Rushing for the exits in Afghanistan would leave a lasting stain on America

Fatima Sultani, 18 a member of Hikeventures mountaineering team, excercises on a hilltop in Kabul, Afghanistan September 11, 2020. Picture taken September 11, 2020. REUTERS/Mohammad Ismail

US President Donald Trump’s last-minute shuffling of senior personnel at the Pentagon, amid what is at best an uncertain endgame for his administration, has renewed speculation that he will attempt to complete the withdrawal of US forces from Afghanistan before Christmas, or in any event before he leaves office.

It is difficult to understand what benefit he, or those around him, might believe would be derived from such an impetuous, damaging, and risky course of action. But proceeding—indeed speeding—down that road would leave a lasting stain not only on the president and his administration, but on our nation. Doing so would end any hope for a decent and responsible peace agreement in Afghanistan, and would also put to rest any prospect that Trump’s legacy might include taking credit for the Afghan peace process that he and his Afghanistan team took the lead in creating.

Right now, US forces are already at their lowest level since the early stages of the US and coalition campaign in Afghanistan. These forces are accompanied on the ground by declining, but still substantial, numbers of NATO and coalition forces. Those partner forces, it bears recalling, rely on the US military for key aspects of support that enable their presence. Were the order given to withdraw US forces completely within four to eight weeks, the result would be not an orderly, safe withdrawal, but an evacuation: hasty, ill-planned, and risky.

The deployment of our military force is a complex enterprise, requiring extensive infrastructure, equipment, and support. It cannot be turned on and off like a switch, and withdrawing is just as complicated an exercise. A complete but planned and orderly withdrawal (which we oppose outside the context of a peace agreement) would be damaging enough. The spectacle of US troops abandoning facilities and equipment, leaving the field in Afghanistan to the Taliban and ISIS, would be broadcast around the world as a symbol of US defeat and humiliation, and of victory for Islamist extremism.

Those who wish the United States harm will toast with champagne or tea, while those who wish the United States well will be dismayed and have their suspicions of Washington as an unreliable partner reinforced. Our allies would need to depart from Afghanistan under similar, ignominious circumstances, leading to heightened concern in many capitals about whether they would want to join the United States in coalition security efforts in the future—something vital to our own security.

And, to underscore the obvious, the United States would be consigning to an even more perilous fate the many Afghan men and women who share the US vision of a peaceful Afghanistan—a partner in combatting violent Islamist extremism and posing no threat to its neighbors—and who have worked with us to advance that vision.

Currently, there is no need for an abrupt decision on withdrawal and the president can claim credit both for having lowered the presence of US forces in Afghanistan to historic levels and for opening the door for peace talks. It is ironic that anyone would consider it beneficial to the president or the country to imperil that legacy and US security, in the process dishonoring the sacrifice of the brave American men and women who fought there. 

We hope that speculation about a rushed departure is unfounded, or that those who might be tempted by the prospect will conclude that the damage done would far outweigh whatever benefit they might anticipate.
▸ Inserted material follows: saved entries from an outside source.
@[simp] theorem State.setStack_V (s : State) (vs : List Word) : (s.setStack vs).V = s.V := rfl
@[simp] theorem State.setStack_I (s : State) (vs : List Word) : (s.setStack vs).I = s.I := rfl
@[simp] theorem State.setStack_PC (s : State) (vs : List Word) : (s.setStack vs).PC = s.PC := rfl
@[simp] theorem State.setStack_stack (s : State) (vs : List Word) : (s.setStack vs).stack = vs := rfl
@[simp] theorem State.setStack_DT (s : State) (vs : List Word) : (s.setStack vs).DT = s.DT := rfl
@[simp] theorem State.setStack_ST (s : State) (vs : List Word) : (s.setStack vs).ST = s.ST := rfl
@[simp] theorem State.setStack_mem (s : State) (vs : List Word) : (s.setStack vs).mem = s.mem := rfl
@[simp] theorem State.setStack_FB (s : State) (vs : List Word) : (s.setStack vs).FB = s.FB := rfl
@[simp] theorem State.setStack_dirty (s : State) (vs : List Word) : (s.setStack vs).dirty = s.dirty := rfl
@[simp] theorem State.setStack_key (s : State) (vs : List Word) : (s.setStack vs).key = s.key := rfl
@[simp] theorem State.setStack_wait (s : State) (vs : List Word) : (s.setStack vs).wait = s.wait := rfl
@[simp] theorem State.setStack_fault (s : State) (vs : List Word) : (s.setStack vs).fault = s.fault := rfl
@[simp] theorem State.setStack_draws (s : State) (vs : List Word) : (s.setStack vs).draws = s.draws := rfl
@[simp] theorem State.setStack_readV (s : State) (vs : List Word) (j : Nibble) : (s.setStack vs).readV j = s.readV j := rfl
@[simp] theorem State.setStack_keyDown (s : State) (vs : List Word) (j : Fin 16) : keyDown (s.setStack vs) j = keyDown s j := rfl

@[simp] theorem State.setDT_V (s : State) (v : Byte) : (s.setDT v).V = s.V := rfl
@[simp] theorem State.setDT_I (s : State) (v : Byte) : (s.setDT v).I = s.I := rfl
@[simp] theorem State.setDT_PC (s : State) (v : Byte) : (s.setDT v).PC = s.PC := rfl
@[simp] theorem State.setDT_stack (s : State) (v : Byte) : (s.setDT v).stack = s.stack := rfl
@[simp] theorem State.setDT_DT (s : State) (v : Byte) : (s.setDT v).DT = v := rfl
@[simp] theorem State.setDT_ST (s : State) (v : Byte) : (s.setDT v).ST = s.ST := rfl
@[simp] theorem State.setDT_mem (s : State) (v : Byte) : (s.setDT v).mem = s.mem := rfl
@[simp] theorem State.setDT_FB (s : State) (v : Byte) : (s.setDT v).FB = s.FB := rfl
@[simp] theorem State.setDT_dirty (s : State) (v : Byte) : (s.setDT v).dirty = s.dirty := rfl
@[simp] theorem State.setDT_key (s : State) (v : Byte) : (s.setDT v).key = s.key := rfl
@[simp] theorem State.setDT_wait (s : State) (v : Byte) : (s.setDT v).wait = s.wait := rfl
@[simp] theorem State.setDT_fault (s : State) (v : Byte) : (s.setDT v).fault = s.fault := rfl
@[simp] theorem State.setDT_draws (s : State) (v : Byte) : (s.setDT v).draws = s.draws := rfl
@[simp] theorem State.setDT_readV (s : State) (v : Byte) (j : Nibble) : (s.setDT v).readV j = s.readV j := rfl
@[simp] theorem State.setDT_keyDown (s : State) (v : Byte) (j : Fin 16) : keyDown (s.setDT v) j = keyDown s j := rfl

@[simp] theorem State.setST_V (s : State) (v : Byte) : (s.setST v).V = s.V := rfl
@[simp] theorem State.setST_I (s : State) (v : Byte) : (s.setST v).I = s.I := rfl
@[simp] theorem State.setST_PC (s : State) (v : Byte) : (s.setST v).PC = s.PC := rfl
@[simp] theorem State.setST_stack (s : State) (v : Byte) : (s.setST v).stack = s.stack := rfl
@[simp] theorem State.setST_DT (s : State) (v : Byte) : (s.setST v).DT = s.DT := rfl
@[simp] theorem State.setST_ST (s : State) (v : Byte) : (s.setST v).ST = v := rfl
@[simp] theorem State.setST_mem (s : State) (v : Byte) : (s.setST v).mem = s.mem := rfl
@[simp] theorem State.setST_FB (s : State) (v : Byte) : (s.setST v).FB = s.FB := rfl
@[simp] theorem State.setST_dirty (s : State) (v : Byte) : (s.setST v).dirty = s.dirty := rfl
@[simp] theorem State.setST_key (s : State) (v : Byte) : (s.setST v).key = s.key := rfl
@[simp] theorem State.setST_wait (s : State) (v : Byte) : (s.setST v).wait = s.wait := rfl
@[simp] theorem State.setST_fault (s : State) (v : Byte) : (s.setST v).fault = s.fault := rfl
@[simp] theorem State.setST_draws (s : State) (v : Byte) : (s.setST v).draws = s.draws := rfl
@[simp] theorem State.setST_readV (s : State) (v : Byte) (j : Nibble) : (s.setST v).readV j = s.readV j := rfl
@[simp] theorem State.setST_keyDown (s : State) (v : Byte) (j : Fin 16) : keyDown (s.setST v) j = keyDown s j := rfl

@[simp] theorem State.storeBytes_V (s : State) (a : Nat) (vs : List Byte) : (s.storeBytes a vs).V = s.V := rfl
@[simp] theorem State.storeBytes_I (s : State) (a : Nat) (vs : List Byte) : (s.storeBytes a vs).I = s.I := rfl
@[simp] theorem State.storeBytes_PC (s : State) (a : Nat) (vs : List Byte) : (s.storeBytes a vs).PC = s.PC := rfl
@[simp] theorem State.storeBytes_stack (s : State) (a : Nat) (vs : List Byte) : (s.storeBytes a vs).stack = s.stack := rfl
@[simp] theorem State.storeBytes_DT (s : State) (a : Nat) (vs : List Byte) : (s.storeBytes a vs).DT = s.DT := rfl
@[simp] theorem State.storeBytes_ST (s : State) (a : Nat) (vs : List Byte) : (s.storeBytes a vs).ST = s.ST := rfl
@[simp] theorem State.storeBytes_mem (s : State) (a : Nat) (vs : List Byte) : (s.storeBytes a vs).mem = memWriteBytes s.mem a vs := rfl
@[simp] theorem State.storeBytes_FB (s : State) (a : Nat) (vs : List Byte) : (s.storeBytes a vs).FB = s.FB := rfl
@[simp] theorem State.storeBytes_dirty (s : State) (a : Nat) (vs : List Byte) : (s.storeBytes a vs).dirty = s.dirty := rfl
@[simp] theorem State.storeBytes_key (s : State) (a : Nat) (vs : List Byte) : (s.storeBytes a vs).key = s.key := rfl
@[simp] theorem State.storeBytes_wait (s : State) (a : Nat) (vs : List Byte) : (s.storeBytes a vs).wait = s.wait := rfl
@[simp] theorem State.storeBytes_fault (s : State) (a : Nat) (vs : List Byte) : (s.storeBytes a vs).fault = s.fault := rfl
@[simp] theorem State.storeBytes_draws (s : State) (a : Nat) (vs : List Byte) : (s.storeBytes a vs).draws = s.draws := rfl
@[simp] theorem State.storeBytes_readV (s : State) (a : Nat) (vs : List Byte) (j : Nibble) : (s.storeBytes a vs).readV j = s.readV j := rfl
@[simp] theorem State.storeBytes_keyDown (s : State) (a : Nat) (vs : List Byte) (j : Fin 16) : keyDown (s.storeBytes a vs) j = keyDown s j := rfl

@[simp] theorem State.setFrame_V (s : State) (f : Frame) : (s.setFrame f).V = s.V := rfl
@[simp] theorem State.setFrame_I (s : State) (f : Frame) : (s.setFrame f).I = s.I := rfl
@[simp] theorem State.setFrame_PC (s : State) (f : Frame) : (s.setFrame f).PC = s.PC := rfl
@[simp] theorem State.setFrame_stack (s : State) (f : Frame) : (s.setFrame f).stack = s.stack := rfl
@[simp] theorem State.setFrame_DT (s : State) (f : Frame) : (s.setFrame f).DT = s.DT := rfl
@[simp] theorem State.setFrame_ST (s : State) (f : Frame) : (s.setFrame f).ST = s.ST := rfl
@[simp] theorem State.setFrame_mem (s : State) (f : Frame) : (s.setFrame f).mem = s.mem := rfl
@[simp] theorem State.setFrame_FB (s : State) (f : Frame) : (s.setFrame f).FB = f := rfl
@[simp] theorem State.setFrame_dirty (s : State) (f : Frame) : (s.setFrame f).dirty = true := rfl
@[simp] theorem State.setFrame_key (s : State) (f : Frame) : (s.setFrame f).key = s.key := rfl
@[simp] theorem State.setFrame_wait (s : State) (f : Frame) : (s.setFrame f).wait = s.wait := rfl
@[simp] theorem State.setFrame_fault (s : State) (f : Frame) : (s.setFrame f).fault = s.fault := rfl
@[simp] theorem State.setFrame_draws (s : State) (f : Frame) : (s.setFrame f).draws = s.draws := rfl
@[simp] theorem State.setFrame_readV (s : State) (f : Frame) (j : Nibble) : (s.setFrame f).readV j = s.readV j := rfl
@[simp] theorem State.setFrame_keyDown (s : State) (f : Frame) (j : Fin 16) : keyDown (s.setFrame f) j = keyDown s j := rfl

@[simp] theorem State.clearDirtyFlag_V (s : State) : (s.clearDirtyFlag).V = s.V := rfl
@[simp] theorem State.clearDirtyFlag_I (s : State) : (s.clearDirtyFlag).I = s.I := rfl
@[simp] theorem State.clearDirtyFlag_PC (s : State) : (s.clearDirtyFlag).PC = s.PC := rfl
@[simp] theorem State.clearDirtyFlag_stack (s : State) : (s.clearDirtyFlag).stack = s.stack := rfl
@[simp] theorem State.clearDirtyFlag_DT (s : State) : (s.clearDirtyFlag).DT = s.DT := rfl
@[simp] theorem State.clearDirtyFlag_ST (s : State) : (s.clearDirtyFlag).ST = s.ST := rfl
@[simp] theorem State.clearDirtyFlag_mem (s : State) : (s.clearDirtyFlag).mem = s.mem := rfl
@[simp] theorem State.clearDirtyFlag_FB (s : State) : (s.clearDirtyFlag).FB = s.FB := rfl
@[simp] theorem State.clearDirtyFlag_dirty (s : State) : (s.clearDirtyFlag).dirty = false := rfl
@[simp] theorem State.clearDirtyFlag_key (s : State) : (s.clearDirtyFlag).key = s.key := rfl
@[simp] theorem State.clearDirtyFlag_wait (s : State) : (s.clearDirtyFlag).wait = s.wait := rfl
@[simp] theorem State.clearDirtyFlag_fault (s : State) : (s.clearDirtyFlag).fault = s.fault := rfl
@[simp] theorem State.clearDirtyFlag_draws (s : State) : (s.clearDirtyFlag).draws = s.draws := rfl
@[simp] theorem State.clearDirtyFlag_readV (s : State) (j : Nibble) : (s.clearDirtyFlag).readV j = s.readV j := rfl
@[simp] theorem State.clearDirtyFlag_keyDown (s : State) (j : Fin 16) : keyDown (s.clearDirtyFlag) j = keyDown s j := rfl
Let the president take credit for what has been achieved, and leave the next stage for Afghanistan to the next administration.

Ambassador James Cunningham was US deputy ambassador to Afghanistan in 2011 and US ambassador to Afghanistan from 2012-2014. He is also a nonresident senior fellow with the Atlantic Council’s South Asia Center.

Ambassador John Negroponte was US deputy secretary of state from 2007-2009 and director of national intelligence from 2005-2007.

Ambassador Ronald E. Neumann was US ambassador to Afghanistan from 2005-2007.

Ambassador Hugo Llorens was US assistant chief of mission in Afghanistan from 2012-2013 and charge d’affairs from 2016-2017.

Ambassador Richard Olson was US special representative for Afghanistan and Pakistan (2015-2016) and previously served at the US Embassy in Afghanistan (2011-2012) as well as US ambassador to the UAE and to Pakistan.

Ambassador Earl Anthony Wayne was US deputy ambassador to Afghanistan and coordinating director for development from 2009-2011. He is also a nonresident senior fellow in the Atlantic Council’s GeoEconomics Center.